Member of the Minnesota Senate from the 7th, 24th & 25th district
- In office 1971–1991
- Preceded by: Arnin O. Sundet
- Succeeded by: Tom Neuville

Personal details
- Born: June 30, 1928 Faribault, Minnesota
- Died: September 25, 2017 (aged 89) Saint Paul, Minnesota
- Party: Minnesota Democratic-Farmer-Labor Party
- Spouse: Rosie
- Children: 6
- Occupation: farmer, business owner, legislator

= Clarence Purfeerst =

American politician

Clarence Mark Purfeerst (June 30, 1928 - September 25, 2017) was an American farmer and politician.

Purfeerst served in the Minnesota Senate. A Democrat, he was first elected in 1970, and was re-elected in 1972, 1976, 1980, 1982 and 1986. The Legislature was officially non-partisan until the 1976 elections, and he was a member of the Liberal Caucus during his first two terms.

From the city of Faribault, Purfeerst's district included all or portions of Dakota, Le Sueur, Rice, Scott and Waseca counties, changing somewhat through redistricting in 1972 and 1982. He was a farm owner and a beef and hog feeding operation owner and operator by profession, and also served on the Faribault School Board prior to running for the Senate.

Purfeerst's legislative concerns in office included transportation, agriculture, finance, and natural resources. He was a member of the Senate's Commerce, Employment, Finance, Health, Welfare and Corrections, Natural Resources and Agriculture, Public Utilities and State Regulated Industries, Rules and Administration, Transportation and General Legislation committees, and of various subcommittees relevant to each.
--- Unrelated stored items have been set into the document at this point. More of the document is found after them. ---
-- ==== Sys2Proof/Machine/Encoding.lean ====
section
/-! DEFINITION. The encoding tables of the OV9: what each field of each instruction may hold, which
opcode, fn value and types it takes, and the checks of the literal. The decoder, the encoder and
`Instr.wf` are all read from these rows. -/

namespace Sys2Proof

/-- The number of a type (R149). -/
def Ty.code : Ty → Nat
  | .i32 => 0 | .n32 => 1 | .f32 => 2 | .i16 => 3 | .n16 => 4 | .f16 => 5 | .bf16 => 6 | .i8 => 7
  | .n8 => 8 | .e4m3 => 9 | .e5m2 => 10 | .l6 => 11 | .i64 => 12 | .n64 => 13 | .f64 => 14 | .fx128 => 15

/-- The type a TYPE code names (R149). -/
def Ty.ofCode (n : BitVec 4) : Ty :=
  match n.toNat with
  | 0 => .i32 | 1 => .n32 | 2 => .f32 | 3 => .i16 | 4 => .n16 | 5 => .f16 | 6 => .bf16 | 7 => .i8
  | 8 => .n8 | 9 => .e4m3 | 10 => .e5m2 | 11 => .l6 | 12 => .i64 | 13 => .n64 | 14 => .f64 | _ => .fx128

/-- The bits of an element of a type; L6 counts as 8 (R11, R230). -/
def Ty.bits : Ty → Nat
  | .i32 | .n32 | .f32 => 32
  | .i16 | .n16 | .f16 | .bf16 => 16
  | .i8 | .n8 | .e4m3 | .e5m2 | .l6 => 8
  | .i64 | .n64 | .f64 => 64
  | .fx128 => 128

/-- A register number that a value of `bits` bits may start at (R196). -/
def regAligned (bits n : Nat) : Bool := if bits ≤ 32 then true else n % (bits / 32) == 0

/-- What a field of an instruction may hold (R145, R148, R172, R196, R230, R243, R266, R288). -/
inductive Role where
  /-- The field must be zero. -/
  | z
  /-- A scalar result that may stand in a latch; `ds64` is a pair. -/
  | ds | ds64
  /-- A scalar destination; a pair for a 64-bit type; four registers. -/
  | sd | sdTy | sd4
  /-- A scalar destination that is also read, so that it may not be suppressed (R167, R172). -/
  | sdNoSup
  /-- An even and odd pair of scalar registers. -/
  | pair
  /-- A scalar source; a pair source; by TYPE; the source of `sput`; a plain scalar register. -/
  | s | s64 | sTy | sAny | sreg
  /-- A vector value of TYPE, of 32 bits, of 64 bits, of 128 bits. -/
  | v | v32 | v64 | q
  /-- The same as a destination that is also read, so that it may not be suppressed (R199). -/
  | vNoSup | qNoSup
  /-- A vector source whose type is fn6[3:0]. -/
  | vSrc
  /-- A vector register named, not read; `veven` an even one. -/
  | vreg | veven
  /-- A mask register, a handle, a slot, a slot at a multiple of 4, a tile, tile 0 or 4, a family. -/
  | mask | handle | slot | slot4 | tile | tile4 | fam
  /-- Three scalar registers, and a block of `k`, at an even number if `e`. -/
  | triple
  | block (k : Nat) (e : Bool)
  /-- A scalar source if fn6[5], fn6[2] is set (else zero); a scalar source if fn6[0] is set, else a pair. -/
  | anc | ofillC | pairOrS
  /-- An immediate. -/
  | imm
  /-- The source of `hset`: a pair for a 64-bit field, else a scalar source. -/
  | hsetA
  deriving DecidableEq, Repr

/-- Whether a scalar source field is legal (R145, R146); a latch is judged by the latch rules. -/
def scalarOk (bits : Nat) (lit : Bool) : Src → Bool
  | .reg n => n.toNat < 64 && regAligned bits n.toNat
  | .bcast n => regAligned bits n.toNat
  | .latch _ => true
  | .imm _ => true
  | .lit => lit
  | .special x => x != .lane

/-- Whether a vector source field of a given width is legal (R145, R196). -/
def vectorOk (bits : Nat) (lit : Bool) : Src → Bool
  | .reg n => regAligned bits n.toNat
  | .bcast n => bits ≤ 64 && regAligned bits n.toNat
  | .latch _ => true
  | .imm _ => true
  | .lit => lit
  | .special _ => true

/-- Whether a field is a register whose number meets a test. -/
def regOk (p : Nat → Bool) : Src → Bool
  | .reg n => p n.toNat
  | _ => false

/-- The fields of a tensor handle that `hset` writes as 64 bits (R244). -/
def hsetWide (fn : Nat) : Bool := fn == 0 || (7 ≤ fn && fn ≤ 12)

/-- Whether a source field may hold this (R145 to R148 and the tables). -/
def Role.okSrc (x : Args) (f : Src) : Role → Bool
  | .z => f == .reg 0
  | .ds | .s | .sd | .sdNoSup => scalarOk 32 x.lit.isSome f
  | .ds64 | .s64 => scalarOk 64 x.lit.isSome f
  | .sTy | .sdTy => scalarOk x.ty.bits x.lit.isSome f
  | .sAny => scalarOk 32 x.lit.isSome f
  | .sreg => regOk (· < 64) f
  | .sd4 => regOk (fun n => n < 64 && n % 4 == 0) f
  | .pair => regOk (fun n => n < 64 && n % 2 == 0) f
  | .v | .vNoSup => vectorOk x.ty.bits x.lit.isSome f
  | .v32 => vectorOk 32 x.lit.isSome f
  | .v64 => vectorOk 64 x.lit.isSome f
  | .q | .qNoSup => vectorOk 128 x.lit.isSome f
  | .vSrc => vectorOk (Ty.ofCode (x.fn.setWidth 4)).bits x.lit.isSome f
  | .vreg => regOk (fun _ => true) f
  | .veven => regOk (· % 2 == 0) f
  | .mask | .handle => regOk (· < 16) f
  | .slot => regOk (· < 32) f
  | .slot4 => regOk (fun n => n < 32 && n % 4 == 0) f
  | .tile => regOk (· < 8) f
  | .tile4 => regOk (fun n => n == 0 || n == 4) f
  | .fam => regOk (· < 4) f
  | .triple => regOk (· ≤ 61) f
  | .block k e => regOk (fun n => n + k ≤ 64 && (!e || n % 2 == 0)) f
  | .anc => if x.fn.getLsbD 5 then scalarOk 32 x.lit.isSome f else f == .reg 0
  | .ofillC => if x.fn.getLsbD 2 then scalarOk 32 x.lit.isSome f else f == .reg 0
  | .pairOrS =>
    if x.fn.getLsbD 0 then scalarOk 32 x.lit.isSome f else regOk (fun n => n < 64 && n % 2 == 0) f
  | .imm => match f with | .imm _ => true | _ => false
  | .hsetA =>
    if hsetWide x.fn.toNat then regOk (fun n => n < 64 && n % 2 == 0) f else scalarOk 32 x.lit.isSome f
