/-- The `brv` of these fields (R151, R172): b9 and c9 are the join offset. -/
def Raw.brv (r : Raw) : Option Instr :=
  match r.lit with
  | none => none
  | some off =>
    if r.d = 0 ∧ r.a.extractLsb' 4 5 = 0 ∧ r.r62 = 0 ∧ r.ty = 0 ∧ r.fn.toNat < 2 then
      let x : BrvArgs :=
        { m := r.a.extractLsb' 0 4, join := r.c ++ r.b, off := off, rnd := r.rnd, hint := r.hint,
          r61 := r.r61 == 1 }
      some (if r.fn = 0 then .brv x else .brvNot x)
    else none

/-- The Form B or C instruction of these fields, before its fields are checked. -/
noncomputable def Raw.build (r : Raw) : Option Instr :=
  if r.op = 0x22 then r.brv
  else
    match r.args with
    | some x => buildBC r.op x
    | none => none

/-- A candidate that meets the checks of its row. -/
def checked (o : Option Instr) : Except DecodeError Instr :=
  match o with
  | some i => if i.wf then .ok i else .error .field
  | none => .error .field

/-- Decodes a Form B or Form C instruction (R152, R153). -/
noncomputable def decodeBC (u0 u1 : Word) (lit : Option Word) : Except DecodeError Instr :=
  let r := Raw.ofUnits u0 u1 lit
  if !opcodeDefined r.op then .error .opcode
  else if lit.isNone && r.op.toNat < 0x20 then .error .field
  else checked r.build

/-- Decodes a Form A instruction (R143, R144). -/
def decodeA (u0 : Word) : Except DecodeError Instr :=
  let op : BitVec 8 := u0.extractLsb' 2 8
  if !opcodeDefined op then .error .opcode
  else checked (buildA op (u0.extractLsb' 28 4)
    { d := u0.extractLsb' 10 6, a := u0.extractLsb' 16 6, b := u0.extractLsb' 22 6 })

/-- The units of an instruction by bits [1:0] of its first unit (R138); 1 for a pattern of pads. -/
def lengthOf (u0 : Word) : Nat :=
  match (u0.extractLsb' 0 2).toNat with
  | 1 => 2
  | 2 => 3
  | _ => 1

/-- The instruction that begins with the first of these units (R138, R143, R152). -/
noncomputable def decode (us : List Word) : Except DecodeError Instr :=
  match us with
  | [] => .error .short
  | u0 :: t =>
    match (u0.extractLsb' 0 2).toNat with
    | 0 => decodeA u0
    | 1 => match t with
      | u1 :: _ => decodeBC u0 u1 none
      | [] => .error .short
    | 2 => match t with
      | u1 :: u2 :: _ => decodeBC u0 u1 (some u2)
      | _ => .error .short
    | _ => if u0 = 0xFFFFFFFF then .error .pad else .error .field

/-- The instruction whose bits are `w`, first unit lowest; the units above `nbits` are zero. -/
noncomputable def decodeTableWord (nbits w : Nat) : Option Instr :=
  match decode (toWords 3 (w % 2 ^ nbits)) with
  | .ok i => some i
  | .error _ => none

/-! ## The encoder -/

/-- The source field of an operand (R145). -/
def Src.encode : Src → BitVec 9
  | .reg n => 0#1 ++ n
  | .latch k => 0b1000000#7 ++ k
  | .imm n => 0b101#3 ++ n
  | .bcast n => 0b110#3 ++ n
  | .lit => 0x1C0
  | .special .lane => 0x1C1
  | .special .group => 0x1C2
  | .special .member => 0x1C3
  | .special .width => 0x1C4
  | .special .gang => 0x1C5

/-- Bits [1:0] of the first unit of Form B and Form C. -/
def formBits (lit : Option Word) : BitVec 2 := if lit.isSome then 2 else 1

/-- The units of the fields (R143). -/
def Raw.units (r : Raw) : List Word :=
  let u0 : Word := r.a.extractLsb' 0 7 ++ r.d ++ r.fn ++ r.op ++ formBits r.lit
  let u1 : Word := r.r62 ++ r.r61 ++ r.hint ++ r.rnd ++ r.ty ++ r.c ++ r.b ++ r.a.extractLsb' 7 2
  match r.lit with
  | some l => [u0, u1, l]
  | none => [u0, u1]

/-- The fields of an instruction's operands. -/
def Args.raw (op : BitVec 8) (x : Args) : Raw :=
  { op := op, fn := x.fn, d := BitVec.ofBool x.sup ++ x.d, a := x.a.encode, b := x.b.encode,
    c := x.c.encode, ty := BitVec.ofNat 4 x.ty.code, rnd := x.rnd, hint := x.hint,
    r61 := BitVec.ofBool x.r61, r62 := 0, lit := x.lit }

/-- The units of these words, first unit first; an event of the device has none. -/
def Shape.units (i : Shape) : List Word :=
  match i with
  | .formA op fn _ _ _ x => [fn ++ x.b ++ x.a ++ x.d ++ op ++ 0#2]
  | .bc r x => (x.raw r.op).units
  | .brv neg x =>
    Raw.units { op := 0x22, fn := if neg then 1 else 0, d := 0, a := 0#5 ++ x.m,
                b := x.join.extractLsb' 0 9, c := x.join.extractLsb' 9 9, ty := 0, rnd := x.rnd,
                hint := x.hint, r61 := BitVec.ofBool x.r61, r62 := 0, lit := some x.off }
  | .event => []

/-- The units of an instruction. -/
def encode (i : Instr) : List Word := i.shape.units

/-- The units an instruction takes (R138). -/
def Shape.length (i : Shape) : Nat :=
  match i with
  | .formA .. => 1
  | .bc _ x => if x.lit.isSome then 3 else 2
  | .brv .. => 3
  | .event => 0

/-- The units an instruction takes. -/
def Instr.length (i : Instr) : Nat := i.shape.length

end Sys2Proof
end

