/-- The split in focus parks on a record, and the record merges if it can (R44). -/
def parkOn (s : State) (r : Rec) : State :=
  tryMerge { s with sp := { s.sp with mask := r.arr, parked := some r.id, wait := none } } r.id

/-- A split reaches its top record's JPC (R44). DESIGN CHOICE (log 140): R44 and R51 do not say what becomes of a latch chain
that is open then; the model leaves it open in the split, through a change to the deferred lanes, the parking and the merge. -/
def joinHere (s : State) : State :=
  match topRec s with
  | none => s
  | some r =>
    if s.sp.pc = r.jpc then
      let s := reachRec s r
      let depth := s.sp.pred.length
      let trap := fun (c : BitVec 8) =>
        takeTrap s { cause := c, addr := BitVec.ofNat 64 depth, lanes := s.sp.mask } s.sp.chain.isSome s.sp.pc
      if r.pend ≠ 0 then takePending s r
      else if r.pdep < depth then trap 0x07
      else if depth < r.pdep then trap 0x08
      else parkOn s { r with arr := r.arr ||| s.sp.mask }
    else s

/-! ## Divergent branches (R43, R174) -/

/-- Two sets of lanes with the PCs they go to. -/
structure Paths where
  first : Word
  fpc : DWord
  second : Word
  spc : DWord
  deriving DecidableEq, Repr

/-- The order in which a mask-serial split runs its two sets (R43 case 3): a backward branch runs N first. -/
def serialOrder (back : Bool) (t n : Word) (target next : DWord) : Paths :=
  if back then { first := n, fpc := next, second := t, spc := target }
  else { first := t, fpc := target, second := n, spc := next }

/-- A split runs the first of two sets. -/
def runFirst (s : State) (p : Paths) : State := { s with sp := { s.sp with mask := p.first, pc := p.fpc } }

/-- The lowest split number that is free, if one is (R43). -/
def freeNumber (s : State) : Option Nat :=
  (List.range 4).find? fun n => !(liveSplits s).any fun p => p.num == n

/-- Case 1 of R43: the top record takes the second set. -/
def reuseRec (s : State) (r : Rec) (p : Paths) : State :=
  runFirst (updRec s r.id fun r => { r with pend := p.second, ppc := p.spc, pby := s.sp.num }) p

/-- Case 2 of R43: a new split takes N. -/
def newSplit (s : State) (num : Nat) (jpc : DWord) (t n : Word) (target next : DWord) : State :=
  let s := pushRec s jpc 0 0
  let child := { s.sp with num := num, mask := n, pc := next, wait := none, since := s.gt, arrival := none
                           request := none, event := none }
  { s with
    g := { s.g with others := s.g.others ++ [child] }
    sp := { s.sp with mask := t, pc := target } }

/-- Case 3 of R43. -/
def serialize (s : State) (jpc : DWord) (p : Paths) : State := runFirst (pushRec s jpc p.second p.spc) p

/-- A branch on which the lanes of the split divide (R43, R174), after the check of its target. -/
def diverge (s : State) (x : BrvArgs) (t n : Word) (target next : DWord) : Res :=
  let jpc := s.sp.pc + x.join.signExtend 64
  let paths := serialOrder x.off.msb t n target next
  match (topRec s).filter fun r => r.jpc == jpc && r.pend == 0 with
  | some r => .jump (reuseRec s r paths)
  | none =>
    if stackFull s then raiseActive s 0x09 16
    else
      match (if s.g.inHandler then none else freeNumber s) with
      | some num => .jump (newSplit s num jpc t n target next)
      | none => .jump (serialize s jpc paths)

/-- The taken set of a divergent branch (R174). -/
def takenSet (s : State) (x : BrvArgs) (inv : Bool) : Word :=
  s.sp.mask &&& s.sp.pred.headD 0 &&& (getM s x.m.toNat ^^^ (if inv then 0xFFFFFFFF else 0))

/-- `brv` and `brv.not` (R43, R174). -/
def divergent (i : Shape) (x : BrvArgs) (inv : Bool) (s : State) : Res :=
  let t := takenSet s x inv
  let n := s.sp.mask &&& ~~~t
  let target := s.sp.pc + x.off.signExtend 64
  let next := nextPc i s
  if t = 0 then .done s
  else if n = 0 then transferTo s target id
  else
    match checkTransfer s target with
    | .ok s => diverge s x t n target next
    | .fail tr s => .raise tr s
    | .hold s => .wait .mapping s

/-! ## Procedures (R175, R176) -/

/-- `call` (R175): the check of the target, then the record, which names the next instruction, beyond pads (R138). -/
def callTo (i : Shape) (target : DWord) (s : State) : Res :=
  let next := overPads s (nextPc i s)
  match checkTransfer s target with
  | .ok s =>
    if stackFull s then raiseActive s 0x09 16
    else
      let s := pushRec s next 0 0
      .jump { s with sp := { s.sp with pc := target } }
  | .fail tr s => .raise tr s
  | .hold s => .wait .mapping s

/-! ## `exit` (R45, R55, R178, R397) -/

/-- Takes lanes out of every record of the group in focus (R55). -/
def dropFromRecs (s : State) (e : Word) : State :=
  { s with g := { s.g with recs := s.g.recs.map fun r =>
      { r with exp := r.exp &&& ~~~e, arr := r.arr &&& ~~~e, pend := r.pend &&& ~~~e } } }

/-- A split without some lanes (R55). -/
def dropFromSplit (p : Split) (e : Word) : Split :=
  { p with mask := p.mask &&& ~~~e, pred := p.pred.map (· &&& ~~~e) }

/-- What a split does whose active lanes have all exited (R43, R45; log 21): lanes that it deferred go on, even if it was parked itself, or it
parks with lanes that it brought to a JPC, or it is freed. -/
def afterEmpty (fuel : Nat) (s : State) : State :=
  match fuel with
  | 0 => { s with sp := { s.sp with live := false } }
  | f + 1 =>
    match topRec s with
    | none => { s with sp := { s.sp with live := false } }
    | some r =>
      if r.pend ≠ 0 ∧ r.pby = s.sp.num then takePending { s with sp := { s.sp with parked := none } } r
      else if heldBy r s.sp.num &&& r.arr ≠ 0 then
        { s with sp := { s.sp with mask := r.arr, parked := some r.id, pc := r.jpc, pred := fitPred s.sp.pred r.pdep } }
      else afterEmpty f (popRec s)

/-- The same for a split of the group that is not in focus. -/
def emptyOther (s : State) (p : Split) : State :=
  let rest := s.g.others.filter fun q => q.num != p.num
  let cur := s.sp
  let t := afterEmpty 17 { s with sp := p, g := { s.g with others := if cur.live then rest ++ [cur] else rest } }
  { t with
    sp := cur
    g := { t.g with others := (t.g.others.filter fun q => q.num != cur.num) ++ (if t.sp.live then [t.sp] else []) } }

/-- The split in the handler, as it stood at the trap, if a record is on its stack: the lanes that it carried there merge with those of
the splits parked on it, and it keeps none of them (R44, R45; log 21). -/
def awayAt (s : State) (r : Rec) : List Split :=
  match s.g.shadow with
  | some h =>
    if s.g.inHandler && h.recon.contains r.id then
      [{ s.sp with num := s.g.tsplit.toNat, pred := fitPred h.pred r.pdep, recon := h.recon.dropWhile (· != r.id) }]
    else []
  | none => []

/-- Splits of the group in focus whose lanes have all exited, and merges that the exits make possible (R45). -/
def settleSplits (s : State) : State :=
  let s := (s.g.others.filter fun p => p.mask == 0).foldl emptyOther s
  let s := if s.sp.live && s.sp.mask == 0 then afterEmpty 17 s else s
  s.g.recs.foldl (fun s r => tryMerge s r.id (awayAt s r)) s

/-- Lanes of the split in focus exit (R45, R55), and the barriers that count exits count them (R256). -/
def exitLanes (s : State) (e : Word) (next : DWord) : State :=
  let s := { s with
    g := { s.g with exited := s.g.exited ||| e, others := s.g.others.map (dropFromSplit · e), lastExit := s.sp.pc }
    sp := { dropFromSplit s.sp e with pc := next } }
  let s := settleSplits (dropFromRecs s e)
  exitBarriers s s.g

/-- The lanes that exit are the last of the group. -/
def lastLanes (s : State) (e : Word) : Bool := s.g.launched &&& ~~~(s.g.exited ||| e) == 0

/-- What the `exit` of a group's last lane does first (R397): the group's contributions merge, so that a fault of theirs is not lost (R122,
R386); then the system fence over its posted writes, then one deferred fault, of which a failed posted write is the last. -/
def lastExitCheck (s : State) : Released :=
  let s := mergeGroup s s.g.id
  match (if pathsAcked s s.g.id then firstDeferred s.g.deferred else none) with
  | some (c, l) => raiseDeferred s c l
  | none => sysFence s

/-- `exit` (R178). -/
def exitBody (i : Shape) (s : State) : Res :=
  let e := s.exec
  let next := nextPc i s
  if e = 0 then .done s
  else if lastLanes s e then
    match lastExitCheck s with
    | .done s => .jump (exitLanes s e next)
    | .wait w s => .wait w s
    | .fail t s => .raise t s
  else .jump (exitLanes s e next)

/-! ## `spinfo` (R179) -/

/-- The state word. -/
def splitWord (s : State) : Word :=
  let serial := match topRec s with | some r => r.pend != 0 | none => false
  BitVec.ofNat 32 (s.sp.num + 4 * (liveSplits s).length + 32 * s.sp.pred.length + 512 * s.sp.recon.length +
    (if serial then 2 ^ 14 else 0) + (if s.sp.super then 2 ^ 15 else 0))

/-! ## The meanings -/

/-- `br` (R173). -/
def execBr (x : Args) (s : State) : Host.Outcome State Fault Refusal :=
  run (.br x) (fun s => transferTo s (branchTarget s x) id) s

/-- `brc` (R169, R173). -/
def execBrc (x : Args) (s : State) : Host.Outcome State Fault Refusal :=
  run (.brc x) (fun s =>
    if condHolds x.fn.toNat (scalar32 s x x.a) (scalar32 s x x.b) then transferTo s (branchTarget s x) id
    else .done s) s

/-- `brv` (R43, R174). -/
def execBrv (x : BrvArgs) (s : State) : Host.Outcome State Fault Refusal :=
  run (.brvIf x) (divergent (.brvIf x) x false) s

/-- `brv.not` (R43, R174). -/
def execBrvNot (x : BrvArgs) (s : State) : Host.Outcome State Fault Refusal :=
  run (.brvNot x) (divergent (.brvNot x) x true) s

/-- `jmp` (R173). -/
def execJmp (x : Args) (s : State) : Host.Outcome State Fault Refusal :=
  run (.jmp x) (fun s => transferTo s (pairOf s x.a) id) s

/-- `call target` (R175). -/
def execCall (x : Args) (s : State) : Host.Outcome State Fault Refusal :=
  run (.call x) (fun s => callTo (.call x) (branchTarget s x) s) s

/-- `call sd` (R175). -/
def execCallIndirect (x : Args) (s : State) : Host.Outcome State Fault Refusal :=
  run (.callIndirect x) (fun s => callTo (.callIndirect x) (pairOf s x.a) s) s

/-- `ret` (R175): a checked transfer to the top record's JPC. -/
def execRet (x : Args) (s : State) : Host.Outcome State Fault Refusal :=
  run (.ret x) (fun s =>
    match topRec s with
    | some r => transferTo s r.jpc id
    | none => raiseActive s 0x09 16) s

/-- `join` (R176): an unchecked transfer to the top record's JPC. -/
def execJoin (x : Args) (s : State) : Host.Outcome State Fault Refusal :=
  run (.join x) (fun s =>
    match topRec s with
    | some r => .jump { s with sp := { s.sp with pc := r.jpc } }
    | none => raiseActive s 0x09 16) s

/-- `loop` (R173). -/
def execLoop (x : Args) (s : State) : Host.Outcome State Fault Refusal :=
  run (.loop x) (fun s =>
    let v := getS s x.d.toNat - 1
    if v = 0 then .done (resultS s x.d.toNat v)
    else transferTo s (branchTarget s x) fun t => resultS t x.d.toNat v) s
Purfeerst served as chair of the Transportation Committee for 18 years (1973–1991). Known for his malapropisms, he once said as a matter was postponed in his committee, "We'll just let our predecessors figure it out." He was also chair of the Transportation and General Legislation Subcommittee on Highways from 1973 to 1977, the Transportation Subcommittee on Transportation Policy from 1979 to 1981, the Transportation Subcommittee on Highway Safety from 1981 to 1983, the Finance Subcommittee on Joint Claims from 1973 to 1975, and the Finance Subcommittee on State Departments III and Semi-State Affairs from 1975 to 1977. He was Majority Leader Pro Tem from 1987 to 1991.

After retiring, Purfeerst moved to and lived in Saint Paul, Minnesota. He owned and operated farmland in Rice County, and in Rock County in the southwestern part of the state. Purfeerst died on September 25, 2017, at his home in Saint Paul, Minnesota.